- [Problem requirements]
How many lines of these entries include the string "List"? State the number alone.

[Collected data]
------------
-- ==== Sys2Proof/Machine/RegMap.lean ====
section
/-! DEFINITION. The register map of the package (R6, R26 and the register tables of every chapter): one row per
register, with its block, offset and fields (bits, access code of R7, reset value), the addresses by name and the
fields by name. Transcribed from the register tables of spec/; the rule of each table stands beside the name. -/
namespace Sys2Proof.Machine

/-- The access codes of R7. -/
inductive Acc where
  | rd | rw | w1c | lk | fx
  deriving DecidableEq, Repr

/-- One field of a register table: its bit range, its access code and its reset value. -/
structure FieldRow where
  hi : Nat
  lo : Nat
  acc : Acc
  reset : Nat
  deriving DecidableEq, Repr

/-- One register table: first block index and number of blocks that hold it (R26), first offset, and up to two
index strides with their counts. -/
structure RegRow where
  name : String
  blk : Nat
  nblk : Nat
  off : Nat
  stride : Nat
  count : Nat
  stride2 : Nat
  count2 : Nat
  fields : List FieldRow
  deriving DecidableEq, Repr

/-- A named register field: the register's offset in the 4 GiB register window (R26) and the bit range. -/
structure Fld where
  key : Nat
  hi : Nat
  lo : Nat
  deriving DecidableEq, Repr

/-- The register tables, part 0. -/
def regTable0 : List RegRow := [
  ⟨"PLN_PKG_ID", 0x0, 1, 0x0, 0x0, 1, 0x0, 1,
    [⟨31, 31, .rd, 0x0⟩, ⟨15, 7, .rd, 0x1ff⟩, ⟨6, 3, .rd, 0xf⟩, ⟨2, 0, .rd, 0x7⟩]⟩,
  ⟨"PLN_DIE_MAP", 0x0, 1, 0x10, 0x0, 1, 0x0, 1,
    [⟨11, 8, .rd, 0x0⟩, ⟨3, 0, .rd, 0x0⟩]⟩,
  ⟨"PLN_EDGE_STATUSn", 0x0, 1, 0x100, 0x4, 12, 0x0, 1,
    [⟨31, 30, .rd, 0x0⟩, ⟨15, 8, .rd, 0x0⟩, ⟨7, 4, .rd, 0x0⟩]⟩,
  ⟨"PLN_ADDR_ERR_LO", 0x0, 1, 0x200, 0x0, 1, 0x0, 1,
    [⟨31, 0, .rd, 0x0⟩]⟩,
  ⟨"PLN_ADDR_ERR_HI", 0x0, 1, 0x204, 0x0, 1, 0x0, 1,
    [⟨31, 0, .rd, 0x0⟩]⟩,
  ⟨"PLN_ADDR_ERR_INFO", 0x0, 1, 0x208, 0x0, 1, 0x0, 1,
    [⟨31, 31, .w1c, 0x0⟩, ⟨30, 30, .w1c, 0x0⟩, ⟨29, 29, .rd, 0x0⟩, ⟨26, 24, .rd, 0x0⟩, ⟨23, 20, .rd, 0x0⟩, ⟨15, 0, .rd, 0x0⟩]⟩,
  ⟨"SCT_CTRL", 0x8, 1, 0x0, 0x0, 1, 0x0, 1,
    [⟨31, 31, .rw, 0x0⟩, ⟨30, 30, .rw, 0x1⟩]⟩,
  ⟨"SCT_STEP", 0x8, 1, 0x4, 0x0, 1, 0x0, 1,
    [⟨31, 0, .rw, 0x0⟩]⟩,
  ⟨"SCT_ADV_STATUS", 0x8, 1, 0x8, 0x0, 1, 0x0, 1,
    [⟨31, 31, .rd, 0x0⟩, ⟨30, 30, .w1c, 0x0⟩, ⟨15, 0, .rd, 0x0⟩]⟩,
  ⟨"SCT_SEED_LO", 0x8, 1, 0x10, 0x0, 1, 0x0, 1,
    [⟨31, 0, .rw, 0x0⟩]⟩,
  ⟨"SCT_SEED_HI", 0x8, 1, 0x14, 0x0, 1, 0x0, 1,
    [⟨31, 0, .rw, 0x0⟩]⟩,
  ⟨"SCT_WIN_CMD", 0x8, 1, 0x20, 0x0, 1, 0x0, 1,
    [⟨31, 30, .rw, 0x0⟩, ⟨14, 0, .rw, 0x0⟩]⟩]

/-- The register tables, part 1. -/
def regTable1 : List RegRow := [
  ⟨"SCT_WIN_STATUS", 0x8, 1, 0x24, 0x0, 1, 0x0, 1,
    [⟨31, 31, .rd, 0x0⟩, ⟨30, 30, .rd, 0x0⟩, ⟨15, 0, .rd, 0x0⟩]⟩,
  ⟨"SCT_SAT_TOTAL", 0x8, 1, 0x30, 0x0, 1, 0x0, 1,
    [⟨31, 0, .rd, 0x0⟩]⟩,
  ⟨"SCT_UFL_TOTAL", 0x8, 1, 0x34, 0x0, 1, 0x0, 1,
    [⟨31, 0, .rd, 0x0⟩]⟩,
  ⟨"SCT_NONFIN_TOTAL", 0x8, 1, 0x38, 0x0, 1, 0x0, 1,
    [⟨31, 0, .rd, 0x0⟩]⟩,
  ⟨"SCT_WIN_DATAk", 0x8, 1, 0x40, 0x4, 16, 0x0, 1,
    [⟨31, 0, .rw, 0x0⟩]⟩,
  ⟨"PLN_CQn_RING_LO", 0x0, 1, 0x1000, 0x20, 16, 0x0, 1,
    [⟨31, 0, .rw, 0x0⟩]⟩,
  ⟨"PLN_CQn_RING_HI", 0x0, 1, 0x1004, 0x20, 16, 0x0, 1,
    [⟨15, 0, .rw, 0x0⟩]⟩,
  ⟨"PLN_CQn_CPL_LO", 0x0, 1, 0x1008, 0x20, 16, 0x0, 1,
    [⟨31, 0, .rw, 0x0⟩]⟩,
  ⟨"PLN_CQn_CPL_HI", 0x0, 1, 0x100c, 0x20, 16, 0x0, 1,
    [⟨15, 0, .rw, 0x0⟩]⟩,
  ⟨"PLN_CQn_CFG", 0x0, 1, 0x1010, 0x20, 16, 0x0, 1,
    [⟨31, 31, .rw, 0x0⟩, ⟨30, 30, .rw, 0x1⟩, ⟨23, 20, .rw, 0x0⟩]⟩,
  ⟨"PLN_CQn_TAIL", 0x0, 1, 0x1014, 0x20, 16, 0x0, 1,
    [⟨19, 0, .rw, 0x0⟩]⟩,
  ⟨"PLN_CQn_CPL_HEAD", 0x0, 1, 0x1018, 0x20, 16, 0x0, 1,
    [⟨19, 0, .rw, 0x0⟩]⟩]

/-- The register tables, part 2. -/
def regTable2 : List RegRow := [
  ⟨"PLN_CQn_STATUS", 0x0, 1, 0x101c, 0x20, 16, 0x0, 1,
    [⟨31, 31, .rd, 0x0⟩, ⟨30, 28, .rd, 0x0⟩, ⟨25, 20, .rd, 0x0⟩, ⟨19, 0, .rd, 0x0⟩]⟩,
  ⟨"PLN_SCHED_Vk", 0x0, 1, 0x1400, 0x4, 16, 0x0, 1,
    [⟨31, 0, .rd, 0x0⟩]⟩,
  ⟨"STR_SEMk", 0x100, 96, 0x400, 0x4, 256, 0x0, 1,
    [⟨31, 31, .w1c, 0x0⟩, ⟨30, 24, .rd, 0x0⟩, ⟨15, 0, .rw, 0x0⟩]⟩,
  ⟨"STR_CTXe_c", 0x100, 96, 0x800, 0x10, 17, 0x4, 4,
    [⟨31, 29, .rd, 0x0⟩, ⟨28, 25, .rd, 0x0⟩, ⟨24, 17, .rd, 0x0⟩, ⟨14, 0, .rd, 0x0⟩]⟩,
  ⟨"MEM_CFG", 0x40, 1, 0x0, 0x0, 1, 0x0, 1,
    [⟨31, 31, .lk, 0x0⟩, ⟨3, 2, .rd, 0x1⟩, ⟨1, 0, .lk, 0x1⟩]⟩,
  ⟨"MEM_SCRUB", 0x40, 1, 0x4, 0x0, 1, 0x0, 1,
    [⟨31, 31, .rw, 0x1⟩, ⟨23, 16, .rw, 0x18⟩, ⟨15, 8, .rw, 0x18⟩, ⟨7, 0, .rw, 0x8⟩]⟩,
  ⟨"MEM_PF", 0x40, 1, 0x8, 0x0, 1, 0x0, 1,
    [⟨31, 31, .rw, 0x1⟩, ⟨4, 0, .rw, 0x8⟩]⟩,
  ⟨"MEM_H_STATUS", 0x40, 24, 0x100, 0x0, 1, 0x0, 1,
    [⟨31, 30, .rd, 0x0⟩, ⟨5, 0, .rd, 0x0⟩]⟩,
  ⟨"MEM_H_CHRET", 0x40, 24, 0x104, 0x0, 1, 0x0, 1,
    [⟨31, 0, .rd, 0x0⟩]⟩,
  ⟨"MEM_H_CE", 0x40, 24, 0x108, 0x0, 1, 0x0, 1,
    [⟨31, 0, .rd, 0x0⟩]⟩,
  ⟨"MEM_H_UE", 0x40, 24, 0x10c, 0x0, 1, 0x0, 1,
    [⟨31, 0, .rd, 0x0⟩]⟩,
  ⟨"MEM_H_HOLE", 0x40, 24, 0x110, 0x0, 1, 0x0, 1,
    [⟨31, 31, .w1c, 0x0⟩, ⟨30, 30, .w1c, 0x0⟩, ⟨15, 0, .rd, 0x0⟩]⟩]

/-- The register tables, part 3. -/
def regTable3 : List RegRow := [
  ⟨"MEM_H_HOLE_ADDR", 0x40, 24, 0x114, 0x0, 1, 0x0, 1,
    [⟨27, 0, .rd, 0x0⟩]⟩,
  ⟨"MEM_H_RETPG_CNT", 0x40, 24, 0x118, 0x0, 1, 0x0, 1,
    [⟨9, 0, .rd, 0x0⟩]⟩,
  ⟨"MEM_H_RETPG_IDX", 0x40, 24, 0x11c, 0x0, 1, 0x0, 1,
    [⟨8, 0, .rw, 0x0⟩]⟩,
  ⟨"MEM_H_RETPG_DATA", 0x40, 24, 0x120, 0x0, 1, 0x0, 1,
    [⟨31, 31, .rd, 0x0⟩, ⟨27, 25, .rd, 0x0⟩, ⟨24, 0, .rd, 0x0⟩]⟩,
  ⟨"MEM_H_SCRUB", 0x40, 24, 0x124, 0x0, 1, 0x0, 1,
    [⟨31, 24, .rd, 0x0⟩, ⟨6, 0, .rd, 0x0⟩]⟩,
  ⟨"MEM_SRAM_CFG", 0x58, 4, 0x0, 0x0, 1, 0x0, 1,
    [⟨3, 0, .rw, 0x6⟩]⟩,
  ⟨"MEM_SRAM_STATUS", 0x58, 4, 0x4, 0x0, 1, 0x0, 1,
    [⟨31, 31, .rd, 0x0⟩, ⟨30, 30, .w1c, 0x0⟩, ⟨3, 0, .rd, 0x6⟩]⟩,
  ⟨"MEM_SRAM_WINk", 0x58, 4, 0x10, 0x4, 8, 0x0, 1,
    [⟨31, 31, .rw, 0x0⟩, ⟨30, 30, .rw, 0x0⟩, ⟨27, 14, .rw, 0x0⟩, ⟨13, 0, .rw, 0x0⟩]⟩,
  ⟨"MEM_SRAM_HIT", 0x58, 4, 0x40, 0x0, 1, 0x0, 1,
    [⟨31, 0, .rd, 0x0⟩]⟩,
  ⟨"MEM_SRAM_MISS", 0x58, 4, 0x44, 0x0, 1, 0x0, 1,
    [⟨31, 0, .rd, 0x0⟩]⟩,
  ⟨"MEM_SRAM_CE", 0x58, 4, 0x48, 0x0, 1, 0x0, 1,
    [⟨31, 0, .rd, 0x0⟩]⟩,
  ⟨"MEM_SRAM_UE", 0x58, 4, 0x4c, 0x0, 1, 0x0, 1,
    [⟨31, 0, .rd, 0x0⟩]⟩]

/-- The register tables, part 4. -/
def regTable4 : List RegRow := [
  ⟨"STR_STALL_CFG", 0x100, 96, 0x0, 0x0, 1, 0x0, 1,
    [⟨31, 16, .rw, 0x32⟩, ⟨15, 0, .rw, 0xc8⟩]⟩,
  ⟨"STR_STALL_CNT", 0x100, 96, 0x4, 0x0, 1, 0x0, 1,
    [⟨31, 16, .rd, 0x0⟩, ⟨15, 0, .rd, 0x0⟩]⟩,
  ⟨"STR_LAST_STALL", 0x100, 96, 0x8, 0x0, 1, 0x0, 1,
    [⟨31, 31, .w1c, 0x0⟩, ⟨30, 26, .rd, 0x0⟩, ⟨25, 23, .rd, 0x0⟩, ⟨22, 19, .rd, 0x0⟩, ⟨18, 18, .rd, 0x0⟩, ⟨17, 17, .rd, 0x0⟩]⟩,
  ⟨"STR_LAST_DUR", 0x100, 96, 0xc, 0x0, 1, 0x0, 1,
    [⟨31, 0, .rd, 0x0⟩]⟩,
  ⟨"STR_SHADOW", 0x100, 96, 0x10, 0x0, 1, 0x0, 1,
    [⟨31, 16, .rd, 0x0⟩, ⟨6, 0, .rd, 0x0⟩]⟩,
  ⟨"PLN_PHASE", 0x0, 1, 0x300, 0x0, 1, 0x0, 1,
    [⟨31, 30, .rd, 0x0⟩, ⟨15, 0, .rd, 0x0⟩]⟩,
  ⟨"PLN_PHASE_T_LO", 0x0, 1, 0x308, 0x0, 1, 0x0, 1,
    [⟨31, 0, .rd, 0x0⟩]⟩,
  ⟨"PLN_PHASE_T_HI", 0x0, 1, 0x30c, 0x0, 1, 0x0, 1,
    [⟨31, 0, .rd, 0x0⟩]⟩,
  ⟨"RIF_CFG", 0x20, 1, 0x0, 0x0, 1, 0x0, 1,
    [⟨31, 31, .lk, 0x0⟩, ⟨30, 30, .lk, 0x0⟩, ⟨4, 0, .rw, 0x10⟩]⟩,
  ⟨"RIF_PKG_STATUS", 0x20, 1, 0x4, 0x0, 1, 0x0, 1,
    [⟨31, 31, .rd, 0x0⟩, ⟨19, 16, .rd, 0x0⟩, ⟨15, 0, .rd, 0x0⟩]⟩,
  ⟨"RIF_SKIPS", 0x20, 1, 0x8, 0x0, 1, 0x0, 1,
    [⟨31, 0, .rd, 0x0⟩]⟩,
  ⟨"RIF_ROOT", 0x20, 1, 0xc, 0x0, 1, 0x0, 1,
    [⟨31, 31, .rd, 0x0⟩, ⟨15, 0, .rd, 0x0⟩]⟩]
------------
- [Solution for this exercise]
6